Input data START

theorem State.Inv.grownCap_spec {s : State} (h : s.Inv) (k : Nat) :
    s.cap ≤ s.grownCap k ∧ s.grownCap k ≤ s.capMax ∧ s.grownCap k % s.params.w = 0 := by
  obtain ⟨-, -, hcm, -, -, -, hmw, -⟩ := h.sized
  exact State.grownCap_spec h.bounds.1 hcm hmw k

/-- A grown capacity keeps the invariant (R146). -/
theorem State.Inv.setGrownCap {s : State} (h : s.Inv) (k : Nat) : (s.setCap (s.grownCap k)).Inv := by
  obtain ⟨-, -, -, hmo, -, -, hmw, -⟩ := h.sized
  obtain ⟨hle, hmax, hmod⟩ := h.grownCap_spec k
  exact h.resize rfl rfl .refl hle hmax hmo hmod hmw

/-- The append keeps the invariant where the rounded count fits the capacity (R147). -/
theorem State.Inv.appendStaged {s : State} (h : s.Inv) (fits : roundUp s.params.w (s.nlive + 1) ≤ s.cap) :
    s.appendStaged.Inv := by
  obtain ⟨hpos, -, hosc, -⟩ := h.bounds
  obtain ⟨-, -, hcm, hmo, -, hcw, hmw, -⟩ := h.sized
  have hlt : s.nlive + 1 ≤ s.cap := Nat.le_trans (roundUp_spec hpos _).1 fits
  have hw := (State.appendStaged_mem h.canonical (by omega)).1
  have hlegal := h.legal
  have hz : s.appendStaged.Sized := by
    refine sized_of_bounds ?_ ?_ ?_ ?_ ?_ ?_ <;>
      simpa only [State.appendStaged_params, State.appendStaged_nlive, State.appendStaged_cap,
        State.appendStaged_capMax]
  have hslot : s.nlive < s.params.maxOsc := by omega
  refine h.of_wrote s.appendStaged_params hw ?_ hz (fun f i hi hi' => ?_)
  · rintro _ ⟨f, rfl⟩
    exact mappedWord_oscAddr _ f hslot hosc
  · simp only [State.appendStaged_nlive, State.appendStaged_params] at hi hi'
    refine h.osc_eq_zero_of_wrote hw ?_ (by omega) hi'
    rintro ⟨g, he⟩
    have := (oscAddr_inj (by omega) (by omega) he).2
    omega

/-- A lower live count keeps the invariant if the slots it gives up are cleared (R149, R151, R186). -/
theorem State.Inv.shrink {s : State} (h : s.Inv) {n : Nat} {m : Memory} (hn : n ≤ s.nlive)
    (hw : Memory.Wrote (SlotWord Field.all s.params.maxOsc) s.mem m)
    (hz : ∀ (f : Field) (i : Nat), n ≤ i → i < s.params.maxOsc → m.osc f i = 0) :
    ((s.setMem m).setNlive n).Inv := by
  obtain ⟨-, -, hosc, -⟩ := h.bounds
  obtain ⟨hna, hac, hcm, hmo, -, hcw, hmw, -⟩ := h.sized
  have hs : ((s.setMem m).setNlive n).Sized :=
    sized_of_bounds h.legal (Nat.le_trans hn (Nat.le_trans hna hac)) hcm hmo hcw hmw
  refine h.of_wrote rfl hw ?_ hs hz
  rintro _ ⟨f, -, i, hi, rfl⟩
  exact mappedWord_oscAddr _ f hi hosc

/-- `RESET` clears every slot (R186). -/
theorem Memory.clearAll_spec {m : Memory} (h : m.wf) {n : Nat} (hn : n ≤ oscStride) :
    Memory.Wrote (SlotWord Field.all n) m (Memory.forEach n Memory.clearSlot m) ∧
      ∀ i, i < n → ∀ f ∈ Field.all, (Memory.forEach n Memory.clearSlot m).osc f i = 0 :=
  Memory.forEach_slots h hn Field.all (fun _ _ => 0)
    (fun i _ m' => Memory.wrote_clearSlot m' i fun f => ⟨f, f.mem_all, rfl⟩)
    (fun _ hi _ hm' _ f _ => (Memory.clearSlot_spec hm' (Nat.lt_of_lt_of_le hi hn)).2.2.2 f)

theorem State.Inv.reset {s : State} (h : s.Inv) :
    ((s.setMem (Memory.forEach s.params.maxOsc Memory.clearSlot s.mem)).setNlive 0).Inv := by
  obtain ⟨hw, hz⟩ := Memory.clearAll_spec h.canonical h.bounds.2.2.1
  exact h.shrink (Nat.zero_le _) hw fun f i _ hi => hz i hi f f.mem_all

/-- Writes to the slots from `lo` up to `NLIVE`, with those from `n` on cleared, are those of a shrink to `n`. -/
theorem State.Inv.shrink_live {s : State} (h : s.Inv) {lo n : Nat} {m : Memory} (hn : n ≤ s.nlive)
    (hw : Memory.Wrote (fun a => ∃ (f : Field) (i : Nat), lo ≤ i ∧ i < s.nlive ∧ a = oscAddr f i) s.mem m)
    (hz : ∀ i, n ≤ i → i < s.nlive → ∀ f : Field, m.osc f i = 0) :
    ((s.setMem m).setNlive n).Inv := by
  obtain ⟨-, hno, hosc, -⟩ := h.bounds
  refine h.shrink hn (hw.mono ?_) (fun f i hi hi' => ?_)
  · rintro _ ⟨f, i, -, hi, rfl⟩
    exact ⟨f, f.mem_all, i, by omega, rfl⟩
  · by_cases hlive : i < s.nlive
    · exact hz i hi hlive f
    · refine h.osc_eq_zero_of_wrote hw ?_ (by omega) hi'
      rintro ⟨g, j, -, hj, he⟩
      have := (oscAddr_inj (by omega) (by omega) he).2
      omega

theorem State.Inv.shrm {s : State} (h : s.Inv) {n : Nat} (hn : n ≤ s.nlive) :
    ((s.setMem (Memory.forEach (s.nlive - n) (fun m j => m.clearSlot (n + j)) s.mem)).setNlive n).Inv := by
  obtain ⟨-, hno, hosc, -⟩ := h.bounds
  obtain ⟨hw, hz⟩ := Memory.clearFrom_spec h.canonical (kept := n) (n := s.nlive) (by omega)
  exact h.shrink_live hn hw hz

theorem State.Inv.shrd {s : State} (h : s.Inv) :
    ((s.setMem (Memory.dropDead s.nlive 0 s.mem).2).setNlive (Memory.dropDead s.nlive 0 s.mem).1).Inv := by
  obtain ⟨-, hno, hosc, -⟩ := h.bounds
  have hw := wrote_dropDead s.nlive 0 s.mem
  obtain ⟨-, hle, hz⟩ := Memory.dropDead_spec s.nlive 0 s.mem h.canonical (by omega)
  rw [Nat.zero_add] at hw hle hz
  exact h.shrink_live hle hw hz

/-- Every command keeps the invariant. -/
theorem State.Inv.command {s t : State} {i : Instr} (h : s.Inv) (he : CommandEffect s i t) : t.Inv := by
  cases he with
  | keepsPool hk => exact h.keepsPool hk
  | reset => exact h.reset.keep rfl rfl rfl rfl .refl
  | grow n => exact h.setGrownCap n
  | appended c hc fits =>
    rcases hc with rfl | rfl
    · exact h.appendStaged fits
    · exact (h.setGrownCap _).appendStaged fits
  | dropped => exact (h.setGrownCap _).keep rfl rfl rfl rfl .refl
  | shrm => exact h.shrm (Memory.loudCount_spec s.mem s.thr s.nlive).1
  | shrd => exact h.shrd

/-- `CAPMAX` takes a multiple of `W` from `CAP` to `MAXOSC` (R27). -/
theorem State.Inv.legalCapMax_spec {s : State} (h : s.Inv) (v : Word) :
    s.cap ≤ s.legalCapMax v ∧ s.legalCapMax v ≤ s.params.maxOsc ∧ s.legalCapMax v % s.params.w = 0 := by
  obtain ⟨-, -, hcm, hmo, -, hcw, -, -⟩ := h.sized
  have := roundDown_le s.params.w (min v.toNat s.params.maxOsc)
  refine ⟨Nat.le_max_left _ _, ?_, max_mod hcw (roundDown_mod _ _)⟩
  unfold State.legalCapMax
  omega

/-- A host write keeps the invariant wherever its location stands in the map (R61, R69). -/
theorem State.Inv.poke {s : State} (h : s.Inv) (v : Word) {l : Location} {a : Nat} (hl : l.Stands s.params a) :
    (s.poke v l).Inv := by
  cases l with
  | capMax =>
    obtain ⟨hle, hmo, hmod⟩ := h.legalCapMax_spec v
    obtain ⟨-, -, -, -, -, hcw, -, -⟩ := h.sized
    exact h.resize rfl rfl .refl (Nat.le_refl _) hle hmo hcw hmod
  | lmem j => exact h.keep rfl rfl rfl rfl (Memory.wrote_write _ _ _ (h.writable_lmem hl.1))
  | fbuf k => exact h.keep rfl rfl rfl rfl (Memory.wrote_write _ _ _ (h.writable_fbuf hl.1))
  | obuf k => exact h.keep rfl rfl rfl rfl (Memory.wrote_write _ _ _ (h.writable_obuf hl.1))
  | osc f i =>
    simp only [State.poke]
    split
    · exact h.keep rfl rfl rfl rfl (Memory.wrote_setOsc _ f i v (h.writable_oscAddr f ‹_›))
    · exact h
  | _ => exact h.keep rfl rfl rfl rfl .refl

/-- Hardware reset leaves the invariant whatever the state was but for its parameters (R221). -/
theorem State.inv_hardReset {s : State} (hl : s.params.legal) : s.hardReset.Inv where
  legal := hl
  canonical := Memory.wf_nil _
  inMap _ hc := absurd hc List.not_mem_nil
  sized := sized_of_bounds hl (Nat.le_refl _) (Nat.le_refl _) (Nat.zero_le _) (Nat.zero_mod _) (Nat.zero_mod _)
  padded _ _ _ _ := Memory.osc_unlisted _ _ _ rfl

theorem State.Inv.accepted {s t : State} {tx : Transaction} (h : s.Inv) (ha : Accepted s tx t) : t.Inv := by
  cases ha with
  | command _ he => exact h.command he
  | reserved w => exact h.keepsPool (s.keepsPool_fail _ w)
  | poke a v => exact h.poke v (locate_stands s.params a)
  | read a => exact h.keep rfl rfl rfl rfl .refl
  | hardReset => exact inv_hardReset h.legal

/-- Settles O3: an idle step changes nothing, and every accepted transaction keeps the invariant. -/
theorem stepKeepsInvariant : Obligations.StepKeepsInvariant := by
  intro s t h hstep
  rcases step_cases hstep with ⟨-, rfl⟩ | ⟨tx, rest, -, ha⟩
  · exact h
  · exact State.Inv.accepted (s := { s with pending := rest }) (h.keep rfl rfl rfl rfl .refl) ha

/-! ## The live count and the capacity (R26, R28) -/

/-- A host write reaches neither `NLIVE` nor `CAP` (R26, R28, R61). -/
theorem State.poke_sizes (s : State) (v : Word) (l : Location) :
    (s.poke v l).nlive = s.nlive ∧ (s.poke v l).cap = s.cap := by
  cases l with
  | osc f i =>
    simp only [State.poke]
    split <;> exact ⟨rfl, rfl⟩
  | _ => exact ⟨rfl, rfl⟩

/-- The loop of `SHRD` never ends above the count it began with, whatever the memory (R151). -/
theorem Memory.dropDead_le : ∀ (rest i : Nat) (m : Memory), (Memory.dropDead rest i m).1 ≤ i + rest
  | 0, _, _ => Nat.le_refl _
  | rest + 1, i, m => by
    unfold Memory.dropDead
    split
    · have := Memory.dropDead_le rest (i + 1) m
      omega
    · exact Nat.le_succ_of_le (Memory.dropDead_le rest i _)

theorem CommandEffect.liveCount {s t : State} {i : Instr} (h : CommandEffect s i t) :
    t.nlive = s.nlive ∨ s.LiveCountChange t i := by
  cases h with
  | keepsPool hk => exact .inl hk.nlive
  | reset => exact .inr (.inr (.inr ⟨rfl, rfl⟩))
  | grow n | dropped => exact .inl rfl
  | appended c _ _ => exact .inr (.inl ⟨rfl, (s.setCap c).appendStaged_nlive⟩)
  | shrm =>
    have hle := (Memory.loudCount_spec s.mem s.thr s.nlive).1
    exact (Nat.eq_or_lt_of_le hle).imp id fun hlt => .inr (.inl ⟨.inl rfl, hlt⟩)
  | shrd =>
    have hle := Memory.dropDead_le s.nlive 0 s.mem
    rw [Nat.zero_add] at hle
    exact (Nat.eq_or_lt_of_le hle).imp id fun hlt => .inr (.inl ⟨.inr rfl, hlt⟩)

/-- Settles O43: of the commands only the pool commands change the count, and of the transactions only the writes of
such commands and hardware reset. -/
theorem onlyPoolCommandsChangeTheLiveCount : Obligations.OnlyPoolCommandsChangeTheLiveCount := by
  refine ⟨fun s t i h => (effect_of_exec h).liveCount, fun s t hstep hno => ?_, fun s t hstep hhead => ?_⟩
  · rcases step_cases hstep with ⟨-, rfl⟩ | ⟨tx, rest, hp, ha⟩
    · exact .inl rfl
    · rw [hp, List.head?_cons] at hno ⊢
      cases ha with
      | command hd he => exact he.liveCount.imp id fun hc => ⟨_, _, rfl, hd, hc⟩
      | poke a v => exact .inl (State.poke_sizes _ v _).1
      | reserved | read => exact .inl rfl
      | hardReset => exact absurd rfl hno
  · rcases step_cases hstep with ⟨hp, -⟩ | ⟨tx, rest, hp, ha⟩
    · rw [hp] at hhead
      cases hhead
    · rw [hp, List.head?_cons] at hhead
      cases hhead
      cases ha with
      | hardReset => rfl

/-- A command never lowers `CAP`, and changes it only as `GROW` or `ALLOC` (R28). -/
theorem CommandEffect.capacity {s t : State} {i : Instr} (h : CommandEffect s i t) (hs : s.Inv) :
    s.cap ≤ t.cap ∧ (t.cap ≠ s.cap → i = .alloc ∨ ∃ n, i = .grow n) := by
  cases h with
  | keepsPool hk => exact ⟨Nat.le_of_eq hk.cap.symm, fun hne => absurd hk.cap hne⟩
  | reset | shrm | shrd => exact ⟨Nat.le_refl _, fun hne => absurd rfl hne⟩
  | grow n => exact ⟨(hs.grownCap_spec n).1, fun _ => .inr ⟨n, rfl⟩⟩
  | appended c hc _ =>
    refine ⟨?_, fun _ => .inl rfl⟩
    rw [State.appendStaged_cap, State.setCap_cap]
    rcases hc with rfl | rfl
    · exact Nat.le_refl _
    · exact (hs.grownCap_spec _).1
  | dropped => exact ⟨(hs.grownCap_spec _).1, fun _ => .inl rfl⟩

/-- Settles O44: no host write reaches `CAP`, and of the commands only `GROW` and `ALLOC` do, to a capacity that is
no lower. -/
theorem capacityOnlyGrows : Obligations.CapacityOnlyGrows := by
  intro s t hs hno hstep
  rcases step_cases hstep with ⟨-, rfl⟩ | ⟨tx, rest, hp, ha⟩
  · exact ⟨Nat.le_refl _, fun hne => absurd rfl hne⟩
  · rw [hp, List.head?_cons] at hno ⊢
    cases ha with
    | command hd he =>
      obtain ⟨hle, hch⟩ := he.capacity (hs.keep rfl rfl rfl rfl .refl)
      exact ⟨hle, fun hne => ⟨_, _, rfl, hd, hch hne⟩⟩
    | poke a v =>
      rw [(State.poke_sizes _ v _).2]
      exact ⟨Nat.le_refl _, fun hne => absurd rfl hne⟩
    | reserved | read => exact ⟨Nat.le_refl _, fun hne => absurd rfl hne⟩
    | hardReset => exact absurd rfl hno

/-! ## Descriptors (R41) -/

theorem isNaN_of_isFinite {a : Word} (h : isFinite a = true) : isNaN a = false := by
  cases hn : isNaN a with
  | false => rfl
  | true => exact absurd h (by rw [isFinite_of_isNaN hn]; decide)

/-- Among finite words `fgt` is the order of the values (R110). -/
theorem fgt_iff_of_isFinite {a b : Word} (ha : isFinite a = true) (hb : isFinite b = true) :
    fgt a b = true ↔ fVal b < fVal a := by
  simp only [fgt, isNaN_of_isFinite ha, isNaN_of_isFinite hb, fVal_lt_iff, Bool.not_false, Bool.true_and,
    decide_eq_true_eq]

/-- A finite word is greater than `+0.0` exactly if its value is positive (R41, R110). -/
theorem fgt_zero_iff {a : Word} (ha : isFinite a = true) : fgt a 0 = true ↔ 0 < fVal a := by
  have hzero : fVal 0 = 0 := by decide
  rw [fgt_iff_of_isFinite ha (by decide), hzero]

theorem State.storageOk_iff (s : State) (t : Nat) :
    s.storageOk t = true ↔
      t < s.params.nLut ∧ 1 ≤ (s.lut t).len.toNat ∧
        (s.lut t).base.toNat + (s.lut t).len.toNat ≤ s.params.lmemWords := by
  simp only [State.storageOk, Bool.and_eq_true, decide_eq_true_eq, and_assoc]

theorem State.axisOk_iff (s : State) (t : Nat) :
    s.axisOk t = true ↔
      isFinite (s.lut t).minX = true ∧ isFinite (s.lut t).dx = true ∧ 0 < fVal (s.lut t).dx := by
  simp only [State.axisOk, Bool.and_eq_true, and_assoc]
  exact and_congr_right fun _ => and_congr_right fun hdx => fgt_zero_iff hdx

theorem State.curveOk_iff (s : State) (t : Nat) :
    s.curveOk t = true ↔ s.storageOk t = true ∧ s.axisOk t = true := by
  simp only [State.curveOk, Bool.and_eq_true]

/-- Settles O40: the predicates are the conjunctions that R41 writes, and the test `DX > 0` on a finite `DX` is the
order of the values. -/
theorem descriptorValidity : Obligations.DescriptorValidity :=
  fun s t => ⟨s.storageOk_iff t, s.axisOk_iff t, s.curveOk_iff t⟩

/-! ## The port after hardware reset (R45, R221) -/

theorem State.staged_reset (f : Field) : State.reset.staged f = 0 := by cases f <;> rfl

theorem State.lut_reset (t : Nat) : State.reset.lut t = Descriptor.empty := by
  simp [State.lut, State.reset, Vector.getD, Array.getD]

/-- Right after hardware reset every location reads 0 but for the three constants and the free memories. -/
theorem State.peek_reset {a : Nat} {l : Location} (hl : l.Stands Params.default a)
    (ha : a < lmemBase ∨ obufEnd ≤ a) (hid : 3 ≤ a) : State.reset.peek l = 0 := by
  cases l with
  | id | param0 | param1 =>
    simp only [Location.Stands] at hl
    omega
  | lmem _ | fbuf _ | obuf _ =>
    simp only [Location.Stands, Params.default, lmemBase, fbufBase, obufBase] at hl
    unfold lmemBase obufEnd at ha
    omega
  | staged f => exact staged_reset f
  | lutBase t | lutLen t | lutMinX t | lutDx t =>
    simp only [State.peek, lut_reset]
    rfl
  | osc f i => exact Memory.osc_unlisted _ f i rfl
  | _ => rfl

/-- Settles O1: the three constants at their addresses, and the map elsewhere. -/
theorem resetPortReadsSpecValues : Obligations.ResetPortReadsSpecValues := by
  intro a ha
  split_ifs with h0 h1 h2
  · subst h0; rfl
  · subst h1; rfl
  · subst h2; rfl
  · refine State.peek_reset (locate_stands Params.default a) ha ?_
    bv_omega

/-! ## A command word runs as the command it decodes to (R20, R63) -/

/-- The decoder's answer, if it is a command, is a well-formed one. -/
def DecodesWellFormed (r : Except Reserved Instr) : Prop := ∀ i, r = .ok i → WellFormed i = true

Input data END

Brief: Set down again, word for word, the stretch of records from the line with "theorem State.staged_reset (f" to the line with "fbuf _ | obuf _ =>", both of those lines included.

Response area:
theorem State.staged_reset (f : Field) : State.reset.staged f = 0 := by cases f <;> rfl

theorem State.lut_reset (t : Nat) : State.reset.lut t = Descriptor.empty := by
  simp [State.lut, State.reset, Vector.getD, Array.getD]

/-- Right after hardware reset every location reads 0 but for the three constants and the free memories. -/
theorem State.peek_reset {a : Nat} {l : Location} (hl : l.Stands Params.default a)
    (ha : a < lmemBase ∨ obufEnd ≤ a) (hid : 3 ≤ a) : State.reset.peek l = 0 := by
  cases l with
  | id | param0 | param1 =>
    simp only [Location.Stands] at hl
    omega
  | lmem _ | fbuf _ | obuf _ =>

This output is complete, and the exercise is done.